Your task:
Find "def topExp (f" and "x with scale" in the records below. Copy the lines holding them and every line between, exactly, and no others.

======== Data supplied ========

-- ==== Sys2Proof/Machine/Scruple.lean ====
section
/-!
DEFINITION. Scruple.lean: the Scruple unit (R366 to R368) and what every X slot shares (R351 to R353).
-/
namespace Sys2Proof.Machine

/-! ## The X slot (R351 to R353) -/

/-- An X slot behind the checks of its completion object: none for s0 (R351, R352). -/
def State.command (s : State) (co : BitVec 6) (k : State → Option Nat → Out) : Out :=
  let s' := s.modC fun c => { c with mark := true }
  if co = 0 then k s' none
  else match s.check s.c (s.rd.rs co) 0 8 .write true with
    | .error t => s.trap t
    | .ok loc => k s' (some loc)

/-- ALIGN of a value that is not a multiple of n; none is a failure (R353). -/
def State.aligned (s : State) (n : Nat) (va : DWord) (k : Unit → Out) : Out :=
  if va.toNat % n ≠ 0 then s.trap (mkTrap 0x08 0 0 va) else k ()

/-! ## Counting (R366) -/

/-- The bin of a value; none for a NaN. -/
def histBin (ebase : Int) (v : FVal) : Option Nat :=
  match v with
  | .nan _ _ => none
  | .inf _ => some 31
  | v => if v.isZero then some 0
    else some (min 31 (max 1 (((Ex.val v).log2 - ebase + 1).toNat)))

/-- A 32-bit counter, saturating. -/
def bump32 (w : Word) : Word := if w = 0xFFFFFFFF then w else w + 1

def Scruple.count (x : Scruple) (w : Word) : Scruple :=
  match histBin x.ebase.toInt (decodeF 0 false 0 w).v with
  | none => x
  | some b => { x with counts := Store.set 0 x.counts b (bump32 (Store.get 0 x.counts b)), total := bump32 x.total }

/-- Words counted in every slot of a core that is on and selects them. -/
def State.histCount (s : State) (core rank : Nat) (sel : Scruple → Bool) (ws : List Word) : State :=
  (List.range 16).foldl (fun s t =>
    let x := s.scr core rank t
    if x.on && sel x then s.setScr core rank t (ws.foldl Scruple.count x) else s) s

/-- The words that a `vst` or `vst.cnt` of the running sequencer stores (R366). -/
def State.histStore (s : State) (ws : List Word) : State :=
  if s.scruple.isEmpty then s else s.histCount s.c.core s.c.rank (fun x => x.vst && x.owner = s.c.seq % 4) ws

/-- The slots that count an `mdrain` of the running strand from a bank: those that are on at its issue, for `hist.on` and
`hist.off` take effect for instructions in later bundles (R366). -/
def State.histSlots (s : State) (bank : BitVec 3) : List (Nat × Nat) :=
  if s.scruple.isEmpty then []
  else (List.range 16).filterMap fun t =>
    let x := s.scr s.rd.core s.rd.rank t
    if x.on && x.drain && x.bank = bank then some (t, x.gen) else none

/-- The elements that an `mdrain` reads, counted in its slots (R366); a slot that a later `hist.on` cleared counts it no more. -/
def State.histDrain (s : State) (slots : List (Nat × Nat)) (ws : List Word) : State :=
  slots.foldl (fun s t =>
    let x := s.scr s.c.core s.c.rank t.1
    if x.gen = t.2 then s.setScr s.c.core s.c.rank t.1 (ws.foldl Scruple.count x) else s) s

/-! ## The commands (R366 to R368) -/

/-- `hist.on` (R366). -/
def execHistOn (t : BitVec 4) (p q : BitVec 6) (s : State) : Out :=
  let w := s.rd.rs p
  let e := (s.rd.rs q).toInt
  s.checked [p, q] fun s =>
    if w &&& ~~~0x8F ≠ 0 || decide (e < -160 ∨ 127 < e) then s.illegal
    else
    let x := s.scr s.c.core s.c.rank t.toNat
    .next ((s.setScr s.c.core s.c.rank t.toNat
      ⟨s.c.seq % 4, [], 0, BitVec.ofInt 16 e, true, w.getLsbD 3, w.getLsbD 7, w.extractLsb' 0 3, x.scale, x.gen + 1⟩).modC
        fun c => { c with mark := true })

/-- `hist.off` (R366): the counts stay. -/
def execHistOff (t : BitVec 4) (s : State) : Out :=
  .next ((s.setScr s.c.core s.c.rank t.toNat { s.scr s.c.core s.c.rank t.toNat with on := false }).modC
    fun c => { c with mark := true })

/-- The 256 bytes of a snapshot (R367). -/
def Scruple.image (x : Scruple) : List Byte :=
  (List.range 32).flatMap (fun b => Decode.leBytes 4 (Store.get 0 x.counts b).toNat)
    ++ Decode.leBytes 4 x.total.toNat ++ [x.scale]
    ++ [BitVec.ofNat 8 ((if x.on then 1 else 0) + (if x.drain then 2 else 0) + (if x.vst then 4 else 0))]
    ++ Decode.leBytes 2 x.ebase.toNat ++ [x.bank.setWidth 8] ++ List.replicate 119 0

/-- `hist.rd` (R367): the snapshot is taken once every earlier counted instruction has passed its counting point. The range is checked
by the engine: one that is not device memory ends the operation failed. -/
def execHistRd (t : BitVec 4) (p co : BitVec 6) (s : State) : Out :=
  let va := s.rd.rs p
  s.checked [p, co] fun s => s.aligned 256 va fun _ => s.command co fun s co =>
    match s.check s.c va 0 256 .write false with
    | .error _ => .next (s.signalAfter co 1 1 true)
    | .ok loc =>
      if isDev loc then .next ((s.touch s.c va).dueAfter (.histSnapshot s.c.core s.c.rank t.toNat loc co))
      else .next (s.signalAfter co 1 1 true)

/-- The snapshot and its two write events (R367); the engine's request departs (R82, R113). -/
def execHistSnapshot (core rank slot loc : Nat) (co : Option Nat) (s : State) : Out :=
  let lines := linesOf loc 256
  if !(s.heldLines lines).isEmpty then .next (s.snoop lines [.histSnapshot core rank slot loc co])
  else .next ((((s.signal co 1 0 false).write loc (s.scr core rank slot).image).departOf rank lines true).signal co 0 1 false)

/-- The top exponent of a target format (R368). -/
def topExp (f : Nat) : Int := ([0, 15, 127, 8, 15, 2] : List Int).getD f 0

/-- SCALE as `hscale` chooses it (R368). -/
def Scruple.rescale (x : Scruple) (q : Nat) (f : Nat) : BitVec 8 :=
  let lim := q * x.total.toNat / 65536
  let above (b : Nat) : Nat := ((List.range 32).map fun i => if b < i then (Store.get 0 x.counts i).toNat else 0).sum
  let b := (firstFrom (fun b => decide (above b ≤ lim)) 31 0).getD 31
  if x.total = 0 || b = 0 then 127
  else
    let emax : Int := x.ebase.toInt + (min b 31 : Nat) - 1
    BitVec.ofInt 8 (min 254 (max 0 (127 + topExp f - emax - 1)))

/-- `hscale` (R368). -/
def execHscale (t : BitVec 4) (p q : BitVec 6) (s : State) : Out :=
  let w := s.rd.rs p
  let f := (s.rd.rs q).toNat
  s.checked [p, q] fun s =>
    if w.extractLsb' 16 48 ≠ 0 || decide (f < 1 ∨ 5 < f) then s.illegal
    else
      let x := s.scr s.c.core s.c.rank t.toNat
      .next ((s.setScr s.c.core s.c.rank t.toNat { x with scale := x.rescale (w.extractLsb' 0 16).toNat f }).modC
        fun c => { c with mark := true })

end Sys2Proof.Machine
end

========

Your response:
def topExp (f : Nat) : Int := ([0, 15, 127, 8, 15, 2] : List Int).getD f 0

/-- SCALE as `hscale` chooses it (R368). -/
def Scruple.rescale (x : Scruple) (q : Nat) (f : Nat) : BitVec 8 :=
  let lim := q * x.total.toNat / 65536
  let above (b : Nat) : Nat := ((List.range 32).map fun i => if b < i then (Store.get 0 x.counts i).toNat else 0).sum
  let b := (firstFrom (fun b => decide (above b ≤ lim)) 31 0).getD 31
  if x.total = 0 || b = 0 then 127
  else
    let emax : Int := x.ebase.toInt + (min b 31 : Nat) - 1
    BitVec.ofInt 8 (min 254 (max 0 (127 + topExp f - emax - 1)))

/-- `hscale` (R368). -/
def execHscale (t : BitVec 4) (p q : BitVec 6) (s : State) : Out :=
  let w := s.rd.rs p
  let f := (s.rd.rs q).toNat
  s.checked [p, q] fun s =>
    if w.extractLsb' 16 48 ≠ 0 || decide (f < 1 ∨ 5 < f) then s.illegal
    else
      let x := s.scr s.c.core s.c.rank t.toNat
      .next ((s.setScr s.c.core s.c.rank t.toNat { x with scale := x.rescale (w.extractLsb' 0 16).toNat f }).modC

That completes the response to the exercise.